*** Block opens ***

/-! `modPort` changes `ports` alone. -/
@[simp] theorem State.modPort_pending (s : State) (n : Nat) (f : PortRun → PortRun) : (s.modPort n f).pending = s.pending := rfl
@[simp] theorem State.modPort_build (s : State) (n : Nat) (f : PortRun → PortRun) : (s.modPort n f).build = s.build := rfl
@[simp] theorem State.modPort_now (s : State) (n : Nat) (f : PortRun → PortRun) : (s.modPort n f).now = s.now := rfl
@[simp] theorem State.modPort_out (s : State) (n : Nat) (f : PortRun → PortRun) : (s.modPort n f).out = s.out := rfl
@[simp] theorem State.modPort_free (s : State) (n : Nat) (f : PortRun → PortRun) : (s.modPort n f).free = s.free := rfl
@[simp] theorem State.modPort_sys (s : State) (n : Nat) (f : PortRun → PortRun) : (s.modPort n f).sys = s.sys := rfl
@[simp] theorem State.modPort_cfg (s : State) (n : Nat) (f : PortRun → PortRun) : (s.modPort n f).cfg = s.cfg := rfl
@[simp] theorem State.modPort_mbs (s : State) (n : Nat) (f : PortRun → PortRun) : (s.modPort n f).mbs = s.mbs := rfl
@[simp] theorem State.modPort_pend (s : State) (n : Nat) (f : PortRun → PortRun) : (s.modPort n f).pend = s.pend := rfl
@[simp] theorem State.modPort_ev (s : State) (n : Nat) (f : PortRun → PortRun) : (s.modPort n f).ev = s.ev := rfl
@[simp] theorem State.modPort_log (s : State) (n : Nat) (f : PortRun → PortRun) : (s.modPort n f).log = s.log := rfl
@[simp] theorem State.modPort_warn (s : State) (n : Nat) (f : PortRun → PortRun) : (s.modPort n f).warn = s.warn := rfl
@[simp] theorem State.modPort_flagHist (s : State) (n : Nat) (f : PortRun → PortRun) : (s.modPort n f).flagHist = s.flagHist := rfl
@[simp] theorem State.modPort_tb (s : State) (n : Nat) (f : PortRun → PortRun) : (s.modPort n f).tb = s.tb := rfl
@[simp] theorem State.modPort_tiu (s : State) (n : Nat) (f : PortRun → PortRun) : (s.modPort n f).tiu = s.tiu := rfl
@[simp] theorem State.modPort_trail (s : State) (n : Nat) (f : PortRun → PortRun) : (s.modPort n f).trail = s.trail := rfl
@[simp] theorem State.modPort_grid (s : State) (n : Nat) (f : PortRun → PortRun) : (s.modPort n f).grid = s.grid := rfl
@[simp] theorem State.modPort_gateRun (s : State) (n : Nat) (f : PortRun → PortRun) : (s.modPort n f).gateRun = s.gateRun := rfl
@[simp] theorem State.modPort_probeRun (s : State) (n : Nat) (f : PortRun → PortRun) : (s.modPort n f).probeRun = s.probeRun := rfl
@[simp] theorem State.modPort_emit (s : State) (n : Nat) (f : PortRun → PortRun) : (s.modPort n f).emit = s.emit := rfl
@[simp] theorem State.modPort_lines (s : State) (n : Nat) (f : PortRun → PortRun) : (s.modPort n f).lines = s.lines := rfl
@[simp] theorem State.modPort_ctxs (s : State) (n : Nat) (f : PortRun → PortRun) : (s.modPort n f).ctxs = s.ctxs := rfl
@[simp] theorem State.modPort_streams (s : State) (n : Nat) (f : PortRun → PortRun) : (s.modPort n f).streams = s.streams := rfl
@[simp] theorem State.modPort_vectors (s : State) (n : Nat) (f : PortRun → PortRun) : (s.modPort n f).vectors = s.vectors := rfl
@[simp] theorem State.modPort_pcie (s : State) (n : Nat) (f : PortRun → PortRun) : (s.modPort n f).pcie = s.pcie := rfl
@[simp] theorem State.modPort_sec (s : State) (n : Nat) (f : PortRun → PortRun) : (s.modPort n f).sec = s.sec := rfl
@[simp] theorem State.modPort_dbg (s : State) (n : Nat) (f : PortRun → PortRun) : (s.modPort n f).dbg = s.dbg := rfl
@[simp] theorem State.modPort_pwr (s : State) (n : Nat) (f : PortRun → PortRun) : (s.modPort n f).pwr = s.pwr := rfl
@[simp] theorem State.modPort_health (s : State) (n : Nat) (f : PortRun → PortRun) : (s.modPort n f).health = s.health := rfl
@[simp] theorem State.modPort_dram (s : State) (n : Nat) (f : PortRun → PortRun) : (s.modPort n f).dram = s.dram := rfl
@[simp] theorem State.modPort_ltune (s : State) (n : Nat) (f : PortRun → PortRun) : (s.modPort n f).ltune = s.ltune := rfl
@[simp] theorem State.modPort_quads (s : State) (n : Nat) (f : PortRun → PortRun) : (s.modPort n f).quads = s.quads := rfl
@[simp] theorem State.modPort_cal (s : State) (n : Nat) (f : PortRun → PortRun) : (s.modPort n f).cal = s.cal := rfl
@[simp] theorem State.modPort_ref2 (s : State) (n : Nat) (f : PortRun → PortRun) : (s.modPort n f).ref2 = s.ref2 := rfl
@[simp] theorem State.modPort_felt (s : State) (n : Nat) (f : PortRun → PortRun) : (s.modPort n f).felt = s.felt := rfl
@[simp] theorem State.modPort_slow (s : State) (n : Nat) (f : PortRun → PortRun) : (s.modPort n f).slow = s.slow := rfl
@[simp] theorem State.modPort_tiles (s : State) (n : Nat) (f : PortRun → PortRun) : (s.modPort n f).tiles = s.tiles := rfl
@[simp] theorem State.modPort_mem (s : State) (n : Nat) (f : PortRun → PortRun) : (s.modPort n f).mem = s.mem := rfl
@[simp] theorem State.modPort_trig (s : State) (n : Nat) (f : PortRun → PortRun) : (s.modPort n f).trig = s.trig := rfl
@[simp] theorem State.modPort_therm (s : State) (n : Nat) (f : PortRun → PortRun) : (s.modPort n f).therm = s.therm := rfl
@[simp] theorem State.modPort_zones (s : State) (n : Nat) (f : PortRun → PortRun) : (s.modPort n f).zones = s.zones := rfl
@[simp] theorem State.modPort_panel (s : State) (n : Nat) (f : PortRun → PortRun) : (s.modPort n f).panel = s.panel := rfl
@[simp] theorem State.modPort_bale (s : State) (n : Nat) (f : PortRun → PortRun) : (s.modPort n f).bale = s.bale := rfl
@[simp] theorem State.modPort_memMask (s : State) (n : Nat) (f : PortRun → PortRun) : (s.modPort n f).memMask = s.memMask := rfl
@[simp] theorem State.modPort_capMibNow (s : State) (n : Nat) (f : PortRun → PortRun) : (s.modPort n f).capMibNow = s.capMibNow := rfl
@[simp] theorem State.modPort_ports (s : State) (n : Nat) (f : PortRun → PortRun) : (s.modPort n f).ports = upd s.ports n f := rfl

/-! `modVector` changes `vectors` alone. -/
@[simp] theorem State.modVector_pending (s : State) (n : Nat) (f : Vector → Vector) : (s.modVector n f).pending = s.pending := rfl
@[simp] theorem State.modVector_build (s : State) (n : Nat) (f : Vector → Vector) : (s.modVector n f).build = s.build := rfl
@[simp] theorem State.modVector_now (s : State) (n : Nat) (f : Vector → Vector) : (s.modVector n f).now = s.now := rfl
@[simp] theorem State.modVector_out (s : State) (n : Nat) (f : Vector → Vector) : (s.modVector n f).out = s.out := rfl
@[simp] theorem State.modVector_free (s : State) (n : Nat) (f : Vector → Vector) : (s.modVector n f).free = s.free := rfl
@[simp] theorem State.modVector_sys (s : State) (n : Nat) (f : Vector → Vector) : (s.modVector n f).sys = s.sys := rfl
@[simp] theorem State.modVector_cfg (s : State) (n : Nat) (f : Vector → Vector) : (s.modVector n f).cfg = s.cfg := rfl
@[simp] theorem State.modVector_mbs (s : State) (n : Nat) (f : Vector → Vector) : (s.modVector n f).mbs = s.mbs := rfl
@[simp] theorem State.modVector_pend (s : State) (n : Nat) (f : Vector → Vector) : (s.modVector n f).pend = s.pend := rfl
@[simp] theorem State.modVector_ev (s : State) (n : Nat) (f : Vector → Vector) : (s.modVector n f).ev = s.ev := rfl
@[simp] theorem State.modVector_log (s : State) (n : Nat) (f : Vector → Vector) : (s.modVector n f).log = s.log := rfl
@[simp] theorem State.modVector_warn (s : State) (n : Nat) (f : Vector → Vector) : (s.modVector n f).warn = s.warn := rfl
@[simp] theorem State.modVector_flagHist (s : State) (n : Nat) (f : Vector → Vector) : (s.modVector n f).flagHist = s.flagHist := rfl
@[simp] theorem State.modVector_tb (s : State) (n : Nat) (f : Vector → Vector) : (s.modVector n f).tb = s.tb := rfl
@[simp] theorem State.modVector_tiu (s : State) (n : Nat) (f : Vector → Vector) : (s.modVector n f).tiu = s.tiu := rfl
@[simp] theorem State.modVector_trail (s : State) (n : Nat) (f : Vector → Vector) : (s.modVector n f).trail = s.trail := rfl
@[simp] theorem State.modVector_grid (s : State) (n : Nat) (f : Vector → Vector) : (s.modVector n f).grid = s.grid := rfl
@[simp] theorem State.modVector_gateRun (s : State) (n : Nat) (f : Vector → Vector) : (s.modVector n f).gateRun = s.gateRun := rfl
@[simp] theorem State.modVector_probeRun (s : State) (n : Nat) (f : Vector → Vector) : (s.modVector n f).probeRun = s.probeRun := rfl
@[simp] theorem State.modVector_emit (s : State) (n : Nat) (f : Vector → Vector) : (s.modVector n f).emit = s.emit := rfl
@[simp] theorem State.modVector_lines (s : State) (n : Nat) (f : Vector → Vector) : (s.modVector n f).lines = s.lines := rfl
@[simp] theorem State.modVector_ctxs (s : State) (n : Nat) (f : Vector → Vector) : (s.modVector n f).ctxs = s.ctxs := rfl
@[simp] theorem State.modVector_streams (s : State) (n : Nat) (f : Vector → Vector) : (s.modVector n f).streams = s.streams := rfl
@[simp] theorem State.modVector_ports (s : State) (n : Nat) (f : Vector → Vector) : (s.modVector n f).ports = s.ports := rfl
@[simp] theorem State.modVector_pcie (s : State) (n : Nat) (f : Vector → Vector) : (s.modVector n f).pcie = s.pcie := rfl
@[simp] theorem State.modVector_sec (s : State) (n : Nat) (f : Vector → Vector) : (s.modVector n f).sec = s.sec := rfl
@[simp] theorem State.modVector_dbg (s : State) (n : Nat) (f : Vector → Vector) : (s.modVector n f).dbg = s.dbg := rfl
@[simp] theorem State.modVector_pwr (s : State) (n : Nat) (f : Vector → Vector) : (s.modVector n f).pwr = s.pwr := rfl
@[simp] theorem State.modVector_health (s : State) (n : Nat) (f : Vector → Vector) : (s.modVector n f).health = s.health := rfl
@[simp] theorem State.modVector_dram (s : State) (n : Nat) (f : Vector → Vector) : (s.modVector n f).dram = s.dram := rfl
@[simp] theorem State.modVector_ltune (s : State) (n : Nat) (f : Vector → Vector) : (s.modVector n f).ltune = s.ltune := rfl
@[simp] theorem State.modVector_quads (s : State) (n : Nat) (f : Vector → Vector) : (s.modVector n f).quads = s.quads := rfl
@[simp] theorem State.modVector_cal (s : State) (n : Nat) (f : Vector → Vector) : (s.modVector n f).cal = s.cal := rfl
@[simp] theorem State.modVector_ref2 (s : State) (n : Nat) (f : Vector → Vector) : (s.modVector n f).ref2 = s.ref2 := rfl
@[simp] theorem State.modVector_felt (s : State) (n : Nat) (f : Vector → Vector) : (s.modVector n f).felt = s.felt := rfl
@[simp] theorem State.modVector_slow (s : State) (n : Nat) (f : Vector → Vector) : (s.modVector n f).slow = s.slow := rfl
@[simp] theorem State.modVector_tiles (s : State) (n : Nat) (f : Vector → Vector) : (s.modVector n f).tiles = s.tiles := rfl
@[simp] theorem State.modVector_mem (s : State) (n : Nat) (f : Vector → Vector) : (s.modVector n f).mem = s.mem := rfl
@[simp] theorem State.modVector_trig (s : State) (n : Nat) (f : Vector → Vector) : (s.modVector n f).trig = s.trig := rfl
@[simp] theorem State.modVector_therm (s : State) (n : Nat) (f : Vector → Vector) : (s.modVector n f).therm = s.therm := rfl
@[simp] theorem State.modVector_zones (s : State) (n : Nat) (f : Vector → Vector) : (s.modVector n f).zones = s.zones := rfl
@[simp] theorem State.modVector_panel (s : State) (n : Nat) (f : Vector → Vector) : (s.modVector n f).panel = s.panel := rfl
@[simp] theorem State.modVector_bale (s : State) (n : Nat) (f : Vector → Vector) : (s.modVector n f).bale = s.bale := rfl
@[simp] theorem State.modVector_memMask (s : State) (n : Nat) (f : Vector → Vector) : (s.modVector n f).memMask = s.memMask := rfl
@[simp] theorem State.modVector_capMibNow (s : State) (n : Nat) (f : Vector → Vector) : (s.modVector n f).capMibNow = s.capMibNow := rfl
@[simp] theorem State.modVector_vectors (s : State) (n : Nat) (f : Vector → Vector) : (s.modVector n f).vectors = upd s.vectors n f := rfl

*** Block closes ***

ASSIGNMENT » Wherever the word "trail" appears in a line of the data, copy that line.

SOLUTION BELOW »
@[simp] theorem State.modPort_trail (s : State) (n : Nat) (f : PortRun → PortRun) : (s.modPort n f).trail = s.trail := rfl
@[simp] theorem State.modVector_trail (s : State) (n : Nat) (f : Vector → Vector) : (s.modVector n f).trail = s.trail := rfl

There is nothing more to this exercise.